Because of this variation no two tests can be expected to give identical results and no material behaves consistently as far as percentage control is concerned. However from these tests, a pattern of effects is gradually built up which helps in understanding and therefore in solving the problem. When this pattern is clear and the types of action of the various materials and the mechanics of the problem are clearly understood, it will cease to be of laboratory interest and must be taken into the field for further trial and evaluation of both methods and materials.

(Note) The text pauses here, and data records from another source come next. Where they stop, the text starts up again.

/-- The MOD of barrier instructions and fences: only the fields they use (R280, R281). -/
def barMod (scope : BitVec 3) (space : Space) : Nat := 4 * scope.toNat + 256 * space.code

/-- The raw form of a portable instruction; native-only operations and events have no Daxdex words (R2, R67). -/
def toRaw : Instr → Option Raw
  | .br t => some ⟨0x001, .none, 0, [.blk t]⟩
  | .brc c t f => some ⟨0x002, .none, 0, [.op c, .blk t, .blk f]⟩
  | .brsw ty s d cs => some ⟨0x003, ty, 0, .op s :: .blk d :: cs.map .blk⟩
  | .call k as => some ⟨0x004, .none, 0, .op (.imm k) :: as.map .op⟩
  | .callx k a as => some ⟨0x005, .none, 0, .op (.imm k) :: .op a :: as.map .op⟩
  | .calll k as => some ⟨0x006, .none, 0, .op (.imm k) :: as.map .op⟩
  | .tcall k as => some ⟨0x007, .none, 0, .op (.imm k) :: as.map .op⟩
  | .tcallx k a as => some ⟨0x008, .none, 0, .op (.imm k) :: .op a :: as.map .op⟩
  | .ret vs => some ⟨0x009, .none, 0, vs.map .op⟩
  | .exit => fixedRaw 0x00A .none 0 []
  | .unreach => fixedRaw 0x00B .none 0 []
  | .rjenrol k => immRaw 0x00C .none k
  | .rjwait k => immRaw 0x00D .none k
  | .rjstrike k => immRaw 0x00E .none k
  | .rjmask k => immRaw 0x00F tyN32 k
  | .lpbeg k => immRaw 0x010 .none k
  | .lpend k => immRaw 0x011 .none k
  | .lpidx t k => immRaw 0x012 t k
  | .fnaddr k => immRaw 0x013 tyA64 k
  | .lnkaddr k => immRaw 0x014 tyA64 k
  | .yield => fixedRaw 0x015 .none 0 []
  | .add t a b => fixedRaw 0x040 t 0 [a, b] | .sub t a b => fixedRaw 0x041 t 0 [a, b]
  | .mul t a b => fixedRaw 0x042 t 0 [a, b] | .mulhi t a b => fixedRaw 0x043 t 0 [a, b]
  | .mad t a b c => fixedRaw 0x044 t 0 [a, b, c] | .div t a b => fixedRaw 0x045 t 0 [a, b]
  | .rem t a b => fixedRaw 0x046 t 0 [a, b] | .neg t a => fixedRaw 0x047 t 0 [a] | .abs t a => fixedRaw 0x048 t 0 [a]
  | .min t a b => fixedRaw 0x049 t 0 [a, b] | .max t a b => fixedRaw 0x04A t 0 [a, b]
  | .addsat t a b => fixedRaw 0x04B t 0 [a, b] | .subsat t a b => fixedRaw 0x04C t 0 [a, b]
  | .addc t a b c => fixedRaw 0x04D t 0 [a, b, c] | .subb t a b c => fixedRaw 0x04E t 0 [a, b, c]
  | .and t a b => fixedRaw 0x04F t 0 [a, b] | .or t a b => fixedRaw 0x050 t 0 [a, b]
  | .xor t a b => fixedRaw 0x051 t 0 [a, b] | .not t a => fixedRaw 0x052 t 0 [a]
  | .andn t a b => fixedRaw 0x053 t 0 [a, b] | .shl t a b => fixedRaw 0x054 t 0 [a, b]
  | .shr t a b => fixedRaw 0x055 t 0 [a, b] | .sra t a b => fixedRaw 0x056 t 0 [a, b]
  | .rotl t a b => fixedRaw 0x057 t 0 [a, b] | .rotr t a b => fixedRaw 0x058 t 0 [a, b]
  | .clz t a => fixedRaw 0x059 t 0 [a] | .ctz t a => fixedRaw 0x05A t 0 [a] | .popc t a => fixedRaw 0x05B t 0 [a]
  | .brev t a => fixedRaw 0x05C t 0 [a] | .bfx t a o w => fixedRaw 0x05D t 0 [a, o, w]
  | .bfi t a i o w => fixedRaw 0x05E t 0 [a, i, o, w] | .cmp t c a b => fixedRaw 0x05F t c.code [a, b]
  | .sel t c a b => fixedRaw 0x060 t 0 [c, a, b] | .zext t a => fixedRaw 0x061 t 0 [a]
  | .sext t a => fixedRaw 0x062 t 0 [a] | .trunc t a => fixedRaw 0x063 t 0 [a]
  | .lea s b i d => fixedRaw 0x064 tyA64 s.toNat [b, i, d] | .const t v => fixedRaw 0x065 t 0 [v]
  | .sreg t k => immRaw 0x066 t k | .bswap t a => fixedRaw 0x067 t 0 [a]
  | .fadd t m a b => fixedRaw 0x0C0 t m.code [a, b] | .fsub t m a b => fixedRaw 0x0C1 t m.code [a, b]
  | .fmul t m a b => fixedRaw 0x0C2 t m.code [a, b] | .fma t m a b c => fixedRaw 0x0C3 t m.code [a, b, c]
  | .fdiv t m a b => fixedRaw 0x0C4 t m.code [a, b] | .fsqrt t m a => fixedRaw 0x0C5 t m.code [a]
  | .frsqrt t m a => fixedRaw 0x0C6 t m.code [a] | .frcp t m a => fixedRaw 0x0C7 t m.code [a]
  | .fmin t z a b => fixedRaw 0x0C8 t (16 * bitOf z) [a, b] | .fmax t z a b => fixedRaw 0x0C9 t (16 * bitOf z) [a, b]
  | .fabs t a => fixedRaw 0x0CA t 0 [a] | .fneg t a => fixedRaw 0x0CB t 0 [a] | .fcpsgn t a b => fixedRaw 0x0CC t 0 [a, b]
  | .fcmp t z c a b => fixedRaw 0x0CD t (16 * bitOf z + 64 * c.code) [a, b]
  | .fclass t z a => fixedRaw 0x0CE t (16 * bitOf z) [a] | .frint t r z a => fixedRaw 0x0CF t (r.code + 16 * bitOf z) [a]
  | .fscale t m a n => fixedRaw 0x0D0 t m.code [a, n] | .fexp2 t m a => fixedRaw 0x0D1 t m.code [a]
  | .flog2 t m a => fixedRaw 0x0D2 t m.code [a] | .fsin t m a => fixedRaw 0x0D3 t m.code [a]
  | .fcos t m a => fixedRaw 0x0D4 t m.code [a] | .fsincos t m a => fixedRaw 0x0D5 t m.code [a]
  | .ftanh t m a => fixedRaw 0x0D6 t m.code [a] | .fsigm t m a => fixedRaw 0x0D7 t m.code [a]
  | .fcvt t m a => fixedRaw 0x0D8 t m.code [a] | .ftoi t r z a => fixedRaw 0x0D9 t (r.code + 16 * bitOf z) [a]
  | .itof t r s a => fixedRaw 0x0DA t (r.code + 8 * bitOf s) [a] | .fpack2 t m a b => fixedRaw 0x0DB t m.code [a, b]
  | .funpack2 z a => fixedRaw 0x0DC tyF32 (16 * bitOf z) [a] | .mxq t r z x => fixedRaw 0x0DD t (r.code + 16 * bitOf z) [x]
  | .mxdq t r s o e c => fixedRaw 0x0DE t (r.code + 8 * bitOf s + 32 * bitOf o) [e, c]
  | .fsflag k => fixedRaw 0x0DF tyN32 0 [k]
  | .lswap t a m => fixedRaw 0x140 t 0 [a, .imm m] | .lshfl t a i => fixedRaw 0x141 t 0 [a, i]
  | .lbcast t a i => fixedRaw 0x142 t 0 [a, i] | .lrot t a n => fixedRaw 0x143 t 0 [a, n]
  | .lvote c => fixedRaw 0x144 tyN32 0 [c] | .lany c => fixedRaw 0x145 tyB1 0 [c] | .lall c => fixedRaw 0x146 tyB1 0 [c]
  | .lred t o a => fixedRaw 0x147 t o.code [a] | .lscan t o e a => fixedRaw 0x148 t (o.code + 16 * bitOf e) [a]
  | .lfirst c => fixedRaw 0x149 tyN32 0 [c] | .lmatch a => fixedRaw 0x14A tyN32 0 [a]
  | .rng t s i => fixedRaw 0x14B t 0 [s, i] | .spmax t b n => fixedRaw 0x14C t 0 [b, n]
  | .spsoftmax t f b o n u => fixedRaw 0x14D t f.code [b, o, n, u] | .sptopk t b o n k => fixedRaw 0x14E t 0 [b, o, n, k]
  | .spsample t b n s i => fixedRaw 0x14F t 0 [b, n, s, i] | .spargmax t b n => fixedRaw 0x150 t 0 [b, n]
  | .spsum t b n => fixedRaw 0x151 t 0 [b, n]
  | .ld t m a => fixedRaw 0x180 t m.code [a] | .st t m a v => fixedRaw 0x181 t m.code [a, v]
  | .ldv t m a => fixedRaw 0x182 t m.code [a] | .stv t m a v => fixedRaw 0x183 t m.code [a, v]
  | .ldblk m o s l => fixedRaw 0x184 .none m.code [o, s, l] | .stblk m d o l => fixedRaw 0x185 .none m.code [d, o, l]
  | .prefetch m a => fixedRaw 0x186 .none m.code [a] | .wbline w => fixedRaw 0x187 .none (256 * Space.priv.code) [w]
  | .invline s a => fixedRaw 0x188 .none (256 * s.code) [a] | .zline m a => fixedRaw 0x189 .none m.code [a]
  | .spq o l => fixedRaw 0x18A tyN32 0 [o, l] | .pvbase w => fixedRaw 0x18B tyA64 0 [w]
  | .fence o s => fixedRaw 0x1C0 .none (o.code + 4 * s.toNat) [] | .drain => fixedRaw 0x1C1 .none 0 []
  | .barinit s p b e => fixedRaw 0x1C2 .none (barMod s p) [b, e] | .bararr s p b c => fixedRaw 0x1C3 tyN32 (barMod s p) [b, c]
  | .barwait s p b t => fixedRaw 0x1C4 .none (barMod s p) [b, t] | .barsync s p b => fixedRaw 0x1C5 .none (barMod s p) [b]
  | .barexp s p b n => fixedRaw 0x1C6 .none (barMod s p) [b, n] | .bartest s p b t => fixedRaw 0x1C7 tyB1 (barMod s p) [b, t]
  | .waitval t m a v c => fixedRaw 0x1C8 t m.code [a, v, .imm c]
  | .sleep t => fixedRaw 0x1C9 .none 0 [t] | .wake w => fixedRaw 0x1CA .none 0 [w] | .opfence => fixedRaw 0x1CB .none 0 []
  | .atomadd t m a v => fixedRaw 0x200 t m.code [a, v] | .atomfadd t m a v => fixedRaw 0x201 t m.code [a, v]
  | .atomand t m a v => fixedRaw 0x202 t m.code [a, v] | .atomor t m a v => fixedRaw 0x203 t m.code [a, v]
  | .atomxor t m a v => fixedRaw 0x204 t m.code [a, v] | .atommin t m a v => fixedRaw 0x205 t m.code [a, v]
  | .atommax t m a v => fixedRaw 0x206 t m.code [a, v] | .atomfmin t m a v => fixedRaw 0x207 t m.code [a, v]
  | .atomfmax t m a v => fixedRaw 0x208 t m.code [a, v] | .atominc t m a v => fixedRaw 0x209 t m.code [a, v]
  | .atomdec t m a v => fixedRaw 0x20A t m.code [a, v] | .atomxchg t m a v => fixedRaw 0x20B t m.code [a, v]
  | .atomcas t m a c n => fixedRaw 0x20C t m.code [a, c, n] | .atomcas2 t m a c n => fixedRaw 0x20D t m.code [a, c, n]
  | .red t m k a v => fixedRaw 0x20E t m.code [.imm k, a, v] | .redf t m k a v => fixedRaw 0x20F t m.code [.imm k, a, v]
  | .mzero => fixedRaw 0x240 .frag 0 []
  | .mma x y f s c a b k =>
    fixedRaw 0x241 .frag (x.code + 16 * y.code + 256 * bitOf f + 512 * bitOf s) [c, a, b, k]
  | .mmamx x y c a b k => fixedRaw 0x242 .frag (mxCode x + 16 * mxCode y) [c, a, b, k]
  | .mld m a p f => fixedRaw 0x243 .frag m.code [a, p, .imm f]
  | .mst m a p t f x => fixedRaw 0x244 .frag m.code [a, p, t, .imm f, x]
  | .mwait t => fixedRaw 0x245 .none 0 [t] | .mdesc a b c d e f => fixedRaw 0x246 tyV2n64 0 [a, b, c, d, e, f]
  | .mtrans t => fixedRaw 0x247 .frag 0 [t] | .mquery k => immRaw 0x248 tyN32 k
  | .engbind a b c d e => fixedRaw 0x280 tyN32 0 [a, b, c, d, e] | .engunbind h => fixedRaw 0x281 .none 0 [h]
  | .cmpwait h t => fixedRaw 0x282 tyN32 0 [h, t] | .cmpnext h d => fixedRaw 0x283 tyN32 0 [h, d]
  | .engstat h k => fixedRaw 0x284 tyN32 0 [h, .imm k]
  | .caput s rb src => fixedRaw 0x2A0 .name (bitOf s) [rb, src] | .caget rb x => fixedRaw 0x2A1 tyA64 0 [rb, x]
  | .caref rb x k => fixedRaw 0x2A2 .none 0 [rb, x, k] | .cadrop rb x k => fixedRaw 0x2A3 .none 0 [rb, x, k]
  | .caswap rb s e n => fixedRaw 0x2A4 .name 0 [rb, s, e, n] | .cawalk rb x o => fixedRaw 0x2A5 .name 0 [rb, x, o]
  | .castat rb x k => fixedRaw 0x2A6 tyN32 0 [rb, x, .imm k]
  | .canode rb h a b c d e f g => fixedRaw 0x2A7 .name 0 [rb, h, a, b, c, d, e, f, g]
  | .tasknew x => fixedRaw 0x2C0 tyN64 0 [x] | .taskdep p s => fixedRaw 0x2C1 .none 0 [p, s]
  | .taskarm t n => fixedRaw 0x2C2 .none 0 [t, n] | .taskid => fixedRaw 0x2C3 tyN64 0 [] | .gangid k => immRaw 0x2C4 tyN32 k
  | .prio s p => fixedRaw 0x2C5 tyN32 (bitOf s) [p] | .estim e => fixedRaw 0x2C6 .none 0 [e]
  | .dmerge => fixedRaw 0x2E0 .none 0 [] | .dcount k => immRaw 0x2E1 tyN32 k | .dmode => fixedRaw 0x2E2 tyN32 0 []
  | .dseq i d r n => fixedRaw 0x2E3 tyN32 (bitOf i) [d, r, n]
  | .trap c => fixedRaw 0x2F0 .none 0 [c] | .brk k => immRaw 0x2F1 .none k | .assert c k => fixedRaw 0x2F2 .none 0 [c, k]
  | .sysrd k => immRaw 0x2F3 tyN64 k | .syswr k v => fixedRaw 0x2F4 .none 0 [.imm k, v]
  | .contset f a => fixedRaw 0x2F5 .none 0 [f, a] | .contret => fixedRaw 0x2F6 .none 0 [] | .contsig t => fixedRaw 0x2F7 .none 0 [t]
  | .ckpt k d => fixedRaw 0x2F8 tyN32 0 [.imm k, d] | .tlbinv k v => fixedRaw 0x2F9 .none 0 [.imm k, v]
  | .tcinv h f => fixedRaw 0x2FA .none 0 [h, f] | .evtsig c => fixedRaw 0x2FB .none 0 [c] | .halt => fixedRaw 0x2FC .none 0 []
  | _ => none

This review is based on work carried out at the Plant Diseases Division during the last ten years. Much of the work is as yet unpublished. Those interested in types of damage and recognition of the insects concerned should refer to “Insects attacking milled timber, poles and posts in New Zealand” by J. M. Kelsey, N.Z. Journ. Sci. & Tech. 28 (Sec. B) 65-100, Recent volumes of the same journal should be consulted for further details on insect biology and control, on preservative pre-treatment of timber, or toxicity of various chemicals to wood destroying fungi. It is anticipated that many papers on these allied problems will be published in that journal during the next few years.